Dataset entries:
-- ==== Sys2Proof/Laws/KeptExec.lean ====
section
/-! SUPPORT. What every command of the part keeps: a property of states that each kind of write of a command keeps, as well as those
of Laws/Kept.lean, is kept by every step. -/

namespace Sys2Proof.Machine

/-- The most that the progress of an element reaches. -/
def Element.most (e : Element) : Nat := if e.inverse then fullSum else fullCount

/-- A property of states that every kind of write of a command keeps. -/
structure KeptAll (P : State → Prop) : Prop extends KeptDerive P where
  port : ∀ s p, P s → P { s with port := p }
  timers : ∀ s p x t n, P s → P { s with att := { s.att with period := p, action := x, timer := t, expiries := n } }
  judged : ∀ s (a : Attention), (s.att.ordered = true → a.ordered = true) → P s → P { s with att := a.judge }
  contacts : ∀ s c, P s → P { s with contacts := c }
  sample : ∀ s f m, P s → P (s.putSample f m)
  engine : ∀ s f e, (∀ x, (e.elements.get x).progress ≤ x.most
      ∨ (e.elements.get x).progress ≤ ((s.engine.get f).elements.get x).progress) → P s → P (s.putEngine f e)
  store : ∀ s t, (s.store.shotsSound = true → t.shotsSound = true) → P s → P { s with store := t }
  cal : ∀ s c, P s → P { s with cal := c }
  perms : ∀ s i b, P s → P { s with inputs := i, latch := b }
  sections : ∀ s f t, P s → P (s.putSections f t)
  fewerTags : ∀ s p, P s → P { s with tags := s.tags.filter p }
  sameTags : ∀ s g, (∀ t, (g t).number = t.number ∧ (g t).feeder = t.feeder ∧ (g t).kind = t.kind) → P s →
    P { s with tags := s.tags.map g }
  place : ∀ s t, s.placeCheck t = none → P s → P (({ s with tags := s.tags ++ [t] }).derive t.feeder)
  link : ∀ s l, (s.link.sound → l.sound) → P s → P { s with link := l }
  tick : ∀ s, P s → P s.tick
  cold : ∀ pins q, P (State.cold pins q)
  warm : ∀ s (pins : Pins), P s → P { s with
    contacts := pins.contacts
    backup := false
    sample := Four.fill coldSample
    engine := Four.fill coldEngine
    store := s.store.warm
    seq := pins.contacts.map (resetSeq .warmReset)
    inputs := s.inputs.map Inputs.warm
    latch := false
    link := s.link.warm pins.carrier
    att := s.att.warm }

/-! ## The commands that change nothing -/

theorem readStartReason_same (a : Unit) (s : State) : (Machine.readStartReason a s).1 = s := by
  unfold Machine.readStartReason
  all_goals rfl

theorem readElements_same (a : Nat) (s : State) : (Machine.readElements a s).1 = s := by
  unfold Machine.readElements Machine.onFeeder
  repeat' first | rfl | split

Task objective: Retype each record. Keep every character as it is.

Written solution:
-- ==== Sys2Proof/Laws/KeptExec.lean ====
section
/-! SUPPORT. What every command of the part keeps: a property of states that each kind of write of a command keeps, as well as those
of Laws/Kept.lean, is kept by every step. -/

namespace Sys2Proof.Machine

/-- The most that the progress of an element reaches. -/
def Element.most (e : Element) : Nat := if e.inverse then fullSum else fullCount

/-- A property of states that every kind of write of a command keeps. -/
structure KeptAll (P : State → Prop) : Prop extends KeptDerive P where
  port : ∀ s p, P s → P { s with port := p }
  timers : ∀ s p x t n, P s → P { s with att := { s.att with period := p, action := x, timer := t, expiries := n } }
  judged : ∀ s (a : Attention), (s.att.ordered = true → a.ordered = true) → P s → P { s with att := a.judge }
  contacts : ∀ s c, P s → P { s with contacts := c }
  sample : ∀ s f m, P s → P (s.putSample f m)
  engine : ∀ s f e, (∀ x, (e.elements.get x).progress ≤ x.most
      ∨ (e.elements.get x).progress ≤ ((s.engine.get f).elements.get x).progress) → P s → P (s.putEngine f e)
  store : ∀ s t, (s.store.shotsSound = true → t.shotsSound = true) → P s → P { s with store := t }
  cal : ∀ s c, P s → P { s with cal := c }
  perms : ∀ s i b, P s → P { s with inputs := i, latch := b }
  sections : ∀ s f t, P s → P (s.putSections f t)
  fewerTags : ∀ s p, P s → P { s with tags := s.tags.filter p }
  sameTags : ∀ s g, (∀ t, (g t).number = t.number ∧ (g t).feeder = t.feeder ∧ (g t).kind = t.kind) → P s →
    P { s with tags := s.tags.map g }
  place : ∀ s t, s.placeCheck t = none → P s → P (({ s with tags := s.tags ++ [t] }).derive t.feeder)
  link : ∀ s l, (s.link.sound → l.sound) → P s → P { s with link := l }
  tick : ∀ s, P s → P s.tick
  cold : ∀ pins q, P (State.cold pins q)
  warm : ∀ s (pins : Pins), P s → P { s with
    contacts := pins.contacts
    backup := false
    sample := Four.fill coldSample
    engine := Four.fill coldEngine
    store := s.store.warm
    seq := pins.contacts.map (resetSeq .warmReset)
    inputs := s.inputs.map Inputs.warm
    latch := false
    link := s.link.warm pins.carrier
    att := s.att.warm }

/-! ## The commands that change nothing -/

theorem readStartReason_same (a : Unit) (s : State) : (Machine.readStartReason a s).1 = s := by
  unfold Machine.readStartReason
  all_goals rfl

theorem readElements_same (a : Nat) (s : State) : (Machine.readElements a s).1 = s := by
  unfold Machine.readElements Machine.onFeeder
  repeat' first | rfl | split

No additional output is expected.